Kalyani Sen (born ), was Second Officer of the Women’s Royal Indian Naval Service (WRINS), a section of the Women's Auxiliary Corps (India) WAC(I). In 1945, she became the first Indian service woman to visit the UK.

Sen was the daughter of the principal of the Mayo Arts College, Lahore. In 1938 she gained a masters in English literature from the Punjab University before commencing studies for a masters in political science. As a student she performed in theatre and at one time played Ophelia in the play Hamlet, at a time when Indian women did not typically act on stage. Her success on stage led to her being sought out for cinema. In 1938, while a student at Punjab University, at a session of the All-India Inter-University Debate, she was announced as the best speaker after she spoke against the proposal that India should not contribute to future wars. That debate won her the gold medal and Punjab University the Sir Ashutosh Mukherjee trophy.
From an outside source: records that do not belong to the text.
/-- A producer's raise that has not yet entered its channels (R305). -/
structure Raise where
  /-- producer code (R306, 11). -/
  prod : Nat := 0
  /-- origin timestamp (R306, 11). -/
  ts : Ts := {}
  /-- hop count (R319, 11). -/
  hop : Nat := 0
  /-- the one channel of a TAPR (R305, 11). -/
  only : Option (Fin 64) := none
  /-- time of the raise (R306, 11). -/
  fine : Nat := 0
  /-- direction of an event-pin edge (R312, 11). -/
  edge : Option Bool := none
  /-- burst vector number of a FAIL_Gg (R253, 08). -/
  vec : Option Nat := none
  deriving DecidableEq, Repr

/-- One tap channel (R312, R326). -/
structure TapChan where
  /-- owner (R309, 11). -/
  owner : Owner := .none
  /-- ENABLE (R312, 11). -/
  enabled : Bool := false
  /-- SECURE (R311, 11). -/
  secure : Bool := false
  /-- PRODUCER (R312, 11). -/
  prod : Nat := 0
  /-- P_EDGE (R312, 11). -/
  pEdge : Nat := 0
  /-- consumer entries: CONSUMER, TOGGLE, PULSE (R312, 11). -/
  cons : Vector (Nat × Bool × Nat) 8 := Vector.replicate 8 (0,false,0)
  /-- RAISED (R326, 11). -/
  raised : Nat := 0
  /-- LAST_TS (R326, 11). -/
  lastTs : Ts := {}
  /-- LAST_HOP (R326, 11). -/
  lastHop : Nat := 0
  /-- LOOP_DROPS (R326, 11). -/
  loopDrops : Nat := 0
  /-- MERGED (R326, 11). -/
  merged : Nat := 0
  deriving DecidableEq, Repr

/-- One consumer input (R316 to R318, R326). -/
structure TapIn where
  /-- COALESCED (R326, 11). -/
  coalesced : Bool := false
  /-- OVERRUN (R326, 11). -/
  overrun : Bool := false
  /-- ACTIVATIONS (R326, 11). -/
  acts : Nat := 0
  /-- COALESCE (R326, 11). -/
  coalesce : Nat := 0
  /-- OVERRUN_CNT (R326, 11). -/
  overrunCnt : Nat := 0
  /-- IDLE (R326, 11). -/
  idle : Nat := 0
  /-- end of its busy time; none if not busy (R318, 11). -/
  busyTo : Option Nat := none
  deriving DecidableEq, Repr

/-- An event pin, GATE or TAP_IO (R323, R324). -/
structure EvPin where
  /-- level last sampled at the input (R323, 11). -/
  level : Bool := false
  /-- claim of the TAP_IO pin (R310, 11). -/
  claim : Owner := .none
  /-- the claim is one of an output (R310, 11). -/
  claimOut : Bool := false
  /-- in use as an output (R324, 11). -/
  isOut : Bool := false
  /-- level driven as output (R324, 11). -/
  out : Bool := false
  /-- the output driver is on (R324, 11). -/
  driving : Bool := false
  /-- tick at which the pulse ends (R324, 11). -/
  pulseTo : Option Nat := none
  /-- tick by which it returns to input (R324, 11). -/
  releaseBy : Option Nat := none
  deriving DecidableEq, Repr

/-- Tap Matrix (R305 to R326). -/
structure TapM where
  /-- channels (R305, 11). -/
  chans : Vector TapChan 64 := Vector.replicate 64 {}
  /-- consumer inputs by code (R307, 11). -/
  ins : Vector TapIn 161 := Vector.replicate 161 {}
  /-- raises that have not entered a channel (R305, 11). -/
  raises : List Raise := []
  /-- taps that travel to the hub (R315, 11). -/
  hub : List Tap := []
  /-- taps that travel to a consumer; one entry for each consumer (R314, 11). -/
  deliver : List Tap := []
  /-- GATE0 to GATE3 (R323, 11). -/
  gates : Vector EvPin 4 := Vector.replicate 4 {}
  /-- TAP_IO0 to TAP_IO7 (R323, 11). -/
  ios : Vector EvPin 8 := Vector.replicate 8 {}
  /-- claims on RING_GTn (R310, 11). -/
  gtClaim : Vector Owner 16 := Vector.replicate 16 .none
  deriving DecidableEq, Repr

/-- Alarm unit MAn (R173, R174). -/
structure Alarm where
  /-- owner (R173, 05). -/
  owner : Owner := .none
  /-- ENABLED (R173, 05). -/
  enabled : Bool := false
  /-- NEXT (R173, 05). -/
  due : Nat := 0
  /-- INTERVAL (R173, 05). -/
  interval : Nat := 0
  /-- LATE (R173, 05). -/
  late : Bool := false
  /-- COUNT (R173, 05). -/
  count : Nat := 0
  /-- LOST (R173, 05). -/
  lost : Nat := 0
  deriving DecidableEq, Repr

/-- Time-capture unit MCn (R173, R175). -/
structure TimeCap where
  /-- owner (R173, 05). -/
  owner : Owner := .none
  /-- ENABLED (R173, 05). -/
  enabled : Bool := false
  /-- BUF (R173, 05). -/
  buf : Nat := 0
  /-- SIZE_LOG2 (R173, 05). -/
  sizeLog2 : Nat := 0
  /-- NEXT (R173, 05). -/
  next : Nat := 0
  /-- COUNT (R173, 05). -/
  count : Nat := 0
  /-- LOST (R173, 05). -/
  lost : Nat := 0
  /-- ESEQ of the next entry (R175, 05). -/
  eseq : Nat := 1
  deriving DecidableEq, Repr

/-- A Tuning trim that differs from its factory value (R350, R353). -/
structure TrimEnt where
  /-- physical channel 0 to 135 (R350, 13). -/
  chan : Nat := 0
  /-- quantity (R350, 13). -/
  qty : Nat := 0
  /-- last accepted value (R353, 13). -/
  value : Int := 0
  deriving DecidableEq, Repr

/-- One flash copy of the field tables (R353). -/
structure CalCopy where
  /-- CRC, identity and format version match (R354, 13). -/
  valid : Bool := false
  /-- the flash holds it (R354, 13). -/
  present : Bool := false
  /-- sequence number (R353, 13). -/
  seqNo : Nat := 0
  /-- trims (R353, 13). -/
  trims : List TrimEnt := []
  /-- reflection FIX values by pin (R353, 13). -/
  refl : List (Nat × Nat) := []
  /-- die temperature at its last full pass (R353, 13). -/
  temps : Vector (Option Int) 4 := Vector.replicate 4 none
  deriving DecidableEq, Repr

/-- A full Tuning pass (R356). -/
structure FullPass where
  /-- TUNE_RUN FULL in flight (R369, 13). -/
  hdr : Hdr := {}
  /-- dies still to pass; the first is in its pass (R356, 13). -/
  dies : List (Fin 4) := []
  /-- dies passed (R370, 13). -/
  passed : List (Fin 4) := []
  /-- tick at which the die's pass began (R356, 13). -/
  dieTick : Nat := 0
  /-- REF EXTERNAL (R369, 13). -/
  external : Bool := false
  /-- VREF_EXT (R369, 13). -/
  vref : Nat := 0
  /-- results discarded (R370, 13). -/
  discards : Nat := 0
  /-- quantity of the first discard (R370, 13). -/
  firstQty : Nat := 0
  deriving DecidableEq, Repr

/-- A reflection in progress (R368). -/
structure Reflect where
  /-- TUNE_RUN REFLECT in flight (R368, 13). -/
  hdr : Hdr := {}
  /-- group (R368, 13). -/
  grp : Fin 8 := 0
  /-- PIN_MASK (R369, 13). -/
  mask : Nat := 0
  /-- tick of the start (R368, 13). -/
  startTick : Nat := 0
  deriving DecidableEq, Repr

/-- Tuning (R350 to R371). -/
structure Tuning where
  /-- field trims in force; factory trims where none is listed (R353, 13). -/
  trims : List TrimEnt := []
  /-- REF_TEMP of each die (R371, 13). -/
  refTemp : Vector (Option Int) 4 := Vector.replicate 4 none
  /-- LAST_FULL_TICK of each die (R371, 13). -/
  fullTick : Vector Nat 4 := Vector.replicate 4 0
  /-- within the Tuning temperature band (R177, 05). -/
  inBand : Vector Bool 4 := Vector.replicate 4 false
  /-- full passes, the first in progress (R356, 13). -/
  full : List FullPass := []
  /-- reflections in progress, oldest first (R368, 13). -/
  reflects : List Reflect := []
  /-- die passes done since reset: it names the interpolator spans that a pass recorded (R295, 10). -/
  passes : Nat := 0
  /-- RESTORE_SRC (R371, 13). -/
  restoreSrc : Nat := 0
  /-- TABLE_SEQ (R371, 13). -/
  tableSeq : Nat := 0
  /-- LAST_STORE_TICK (R371, 13). -/
  lastStore : Nat := 0
  /-- CAL_STORE in flight (R355, 13). -/
  storing : Option Hdr := none
  /-- copy being written: 0 A, 1 B (R355, 13). -/
  storeTo : Nat := 0
  /-- tick of the last CAL_IMPLAUSIBLE record of a channel (R352, 13). -/
  lastRep : List (Nat × Nat) := []
  deriving DecidableEq, Repr

/-- A report on its way to the Gong (R373, R374, R378). -/
structure GReport where
  /-- source code (R373, 14). -/
  src : Nat := 0
  /-- instance (R373, 14). -/
  inst : Nat := 0
  /-- default class of this report (R373, 14). -/
  dflt : Nat := 0
  /-- CLEARED (R374, 14). -/
  cleared : Bool := false
  /-- timestamp of the detector (R389, 14). -/
  ts : Ts := {}
  /-- DETAIL0 (R389, 14). -/
  d0 : Nat := 0
  /-- DETAIL1 (R389, 14). -/
  d1 : Nat := 0
  /-- hop count of the GONG tap it would raise (R379, 14). -/
  hop : Nat := 0
  /-- time of the report (R378, 14). -/
  fine : Nat := 0
  deriving DecidableEq, Repr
In 1943, during the Second World War, Sen joined the WAC(I). The following year she received the King's commission as Second Officer.

Early life and education
Kalyani Sen (née Gupta), affectionately known as 'Babli', was born around 1917, the only daughter of S. N. Gupta, an artist and the principal of the Mayo Arts College, Lahore, and Mrs. Gupta, who later became a chief commander for the Women's Auxiliary Corps (India) WAC(I). Her grandfather was the journalist Nagendranath Gupta. She studied at Kinnaird College and Government College, both in Lahore. At the 13th annual exhibition of the Punjab Fine Arts Society in 1935, she was listed one of the prize winners. At Government College, she performed in open air theatre, and played Ophelia in the play Hamlet, at a time when Indian women did not typically act on stage. Her success on stage led to her being sought out for cinema in then Calcutta.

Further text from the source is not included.